How Blueberries protects against Alzheimer's
Eating blueberries, the well-known \'super fruit\', may not only lower the risk of heart disease and cancer, but also provide protection against Alzheimer\'s disease, a new study has claimed.
Washington: Eating blueberries, the well-known 'super fruit', may not only lower the risk of heart disease and cancer, but also provide protection against Alzheimer's disease, a new study has claimed.
The fruit is loaded with healthful antioxidants, and these substances could help prevent the devastating effects of this increasingly common form of dementia, researchers said. "Our new findings corroborate those of previous animal studies and preliminary human studies, adding further support to the notion that blueberries can have a real benefit in improving memory and cognitive function in some older adults," said Robert Krikorian from University of Cincinnati in the US.
Blueberries' beneficial effects could be due to flavonoids called anthocyanins, which have been shown to improve animals' cognition, he said. Researchers conducted two human studies to follow up on earlier clinical trials.
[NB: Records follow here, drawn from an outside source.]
-- ==== Sys2Proof/Laws/KeptMemInit.lean ====
section
/-! SUPPORT. What the operations of Machine/MemInit.lean keep (Laws/Kept.lean). -/

namespace Sys2Proof.Machine

variable {s₀ s : State}

@[simp] theorem kept_ucmClearAll (sel : Nat → Bool) (w : Nat) (n : Nat) (hk : Kept s₀ s) :
    Kept s₀ (State.ucmClearAll s sel w n) := by
  have hw := Memory.wf_drop s.ucm (fun a => sel (a / sliceBytes) &&
    (decide (w ≤ a % sliceBytes / 32) && decide (a % sliceBytes / 32 < w + n))) hk.ucmWf
  exact ⟨hk.1, hk.hostWf, hw, hk.edgeWf, hk.2.2.2.2⟩

theorem kept_execMemInitUcm (f : Nat) (hk : Kept s₀ s)
    {t : State} (ht : (execMemInitUcm f s) = .next t) : Kept s₀ t := by
  unfold execMemInitUcm at ht
  simp only [Host.Outcome.next.injEq] at ht
  subst ht
  first
    | refine kept_command _ _ _ hk fun s c h => ?_
    | refine kept_serve_ _ _ _ hk fun s c h => ?_
  repeat' first
    | assumption
    | (simp +contextual (maxDischargeDepth := 20) [*]; done)
    | refine kept_each _ _ (fun _ _ _ => ?_) ?_
    | split

@[simp] theorem kept_dropLines (gone : Nat → Nat → Bool) (hk : Kept s₀ s) :
    Kept s₀ (State.dropLines s gone) := by
  unfold State.dropLines
  simp +contextual (maxDischargeDepth := 20) [*]

@[simp] theorem kept_edgeZero (gone : Nat → Nat → Bool) (hk : Kept s₀ s) :
    Kept s₀ (State.edgeZero s gone) := by
  have h := kept_dropLines gone hk
  have hw := Memory.wf_drop s.edge (fun k => gone (k / 0x60000000) (k % 0x60000000)) hk.edgeWf
  exact ⟨h.1, h.hostWf, h.ucmWf, hw, h.2.2.2.2⟩

theorem kept_execMemInitEdge (f : Nat) (hk : Kept s₀ s)
    {t : State} (ht : (execMemInitEdge f s) = .next t) : Kept s₀ t := by
  unfold execMemInitEdge at ht
  simp only [Host.Outcome.next.injEq] at ht
  subst ht
  first
    | refine kept_command _ _ _ hk fun s c h => ?_
    | refine kept_serve_ _ _ _ hk fun s c h => ?_
  repeat' first
    | assumption
    | (simp +contextual (maxDischargeDepth := 20) [*]; done)
    | refine kept_each _ _ (fun _ _ _ => ?_) ?_
    | split

@[simp] theorem kept_flushBasin (b : Nat) (hk : Kept s₀ s) :
    Kept s₀ (State.flushBasin s b) := by
  unfold State.flushBasin
  repeat' first
    | assumption
    | (simp +contextual (maxDischargeDepth := 20) [*]; done)
    | refine kept_each _ _ (fun _ _ _ => ?_) ?_
    | split

theorem kept_execMemInitBasin (f : Nat) (hk : Kept s₀ s)
    {t : State} (ht : (execMemInitBasin f s) = .next t) : Kept s₀ t := by
  unfold execMemInitBasin at ht
  simp only [Host.Outcome.next.injEq] at ht
  subst ht
  first
    | refine kept_command _ _ _ hk fun s c h => ?_
    | refine kept_serve_ _ _ _ hk fun s c h => ?_
  repeat' first
    | assumption
    | (simp +contextual (maxDischargeDepth := 20) [*]; done)
    | refine kept_each _ _ (fun _ _ _ => ?_) ?_
    | split

@[simp] theorem kept_flushChannel (e : Nat) (hk : Kept s₀ s) :
    Kept s₀ (State.flushChannel s e) := by
  unfold State.flushChannel
  repeat' first
    | assumption
    | (simp +contextual (maxDischargeDepth := 20) [*]; done)
    | refine kept_each _ _ (fun _ _ _ => ?_) ?_
    | split

theorem kept_execNearBankModeProcessor (f : Nat) (hk : Kept s₀ s)
    {t : State} (ht : (execNearBankModeProcessor f s) = .next t) : Kept s₀ t := by
  unfold execNearBankModeProcessor at ht
  simp only [Host.Outcome.next.injEq] at ht
  subst ht
  first
    | refine kept_command _ _ _ hk fun s c h => ?_
    | refine kept_serve_ _ _ _ hk fun s c h => ?_
  repeat' first
    | assumption
    | (simp +contextual (maxDischargeDepth := 20) [*]; done)
    | refine kept_each _ _ (fun _ _ _ => ?_) ?_
    | split

theorem kept_execNearBankModeMemory (f : Nat) (hk : Kept s₀ s)
    {t : State} (ht : (execNearBankModeMemory f s) = .next t) : Kept s₀ t := by
  unfold execNearBankModeMemory at ht
  simp only [Host.Outcome.next.injEq] at ht
  subst ht
  first
    | refine kept_command _ _ _ hk fun s c h => ?_
    | refine kept_serve_ _ _ _ hk fun s c h => ?_
  repeat' first
    | assumption
    | (simp +contextual (maxDischargeDepth := 20) [*]; done)
    | refine kept_each _ _ (fun _ _ _ => ?_) ?_
    | split

theorem kept_execKvSpaceConfig (f : Nat) (hk : Kept s₀ s)
    {t : State} (ht : (execKvSpaceConfig f s) = .next t) : Kept s₀ t := by
  unfold execKvSpaceConfig at ht
  simp only [Host.Outcome.next.injEq] at ht
  subst ht
  first
    | refine kept_command _ _ _ hk fun s c h => ?_
    | refine kept_serve_ _ _ _ hk fun s c h => ?_
  repeat' split
  all_goals first | assumption | simp +contextual (maxDischargeDepth := 20) [*]

end Sys2Proof.Machine
end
One study involved 47 adults aged 68 and older, who had mild cognitive impairment, a risk condition for Alzheimer's disease.
Scientists gave them either freeze-dried blueberry powder, which is equivalent to a cup of berries, or a placebo powder once a day for 16 weeks. "There was improvement in cognitive performance and brain function in those who had the blueberry powder compared with those who took the placebo. The blueberry group demonstrated improved memory and improved access to words and concepts," said Krikorian.
Researchers also conducted functional magnetic resonance imaging (fMRI), which showed increased brain activity in those who ingested the blueberry powder. The second study included 94 people aged 62 to 80, who were divided into four groups.
The participants did not have objectively measured cognitive issues, but they subjectively felt their memories were declining. The groups received blueberry powder, fish oil, fish oil and powder or placebo. "The results were not as robust as with the first study. Cognition was somewhat better for those with powder or fish oil separately, but there was little improvement with memory," said Krikorian.
Also, fMRI results were not as striking for those receiving blueberry powder. The effect may have been smaller in this case because these participants had less severe issues when they entered the study, researchers said.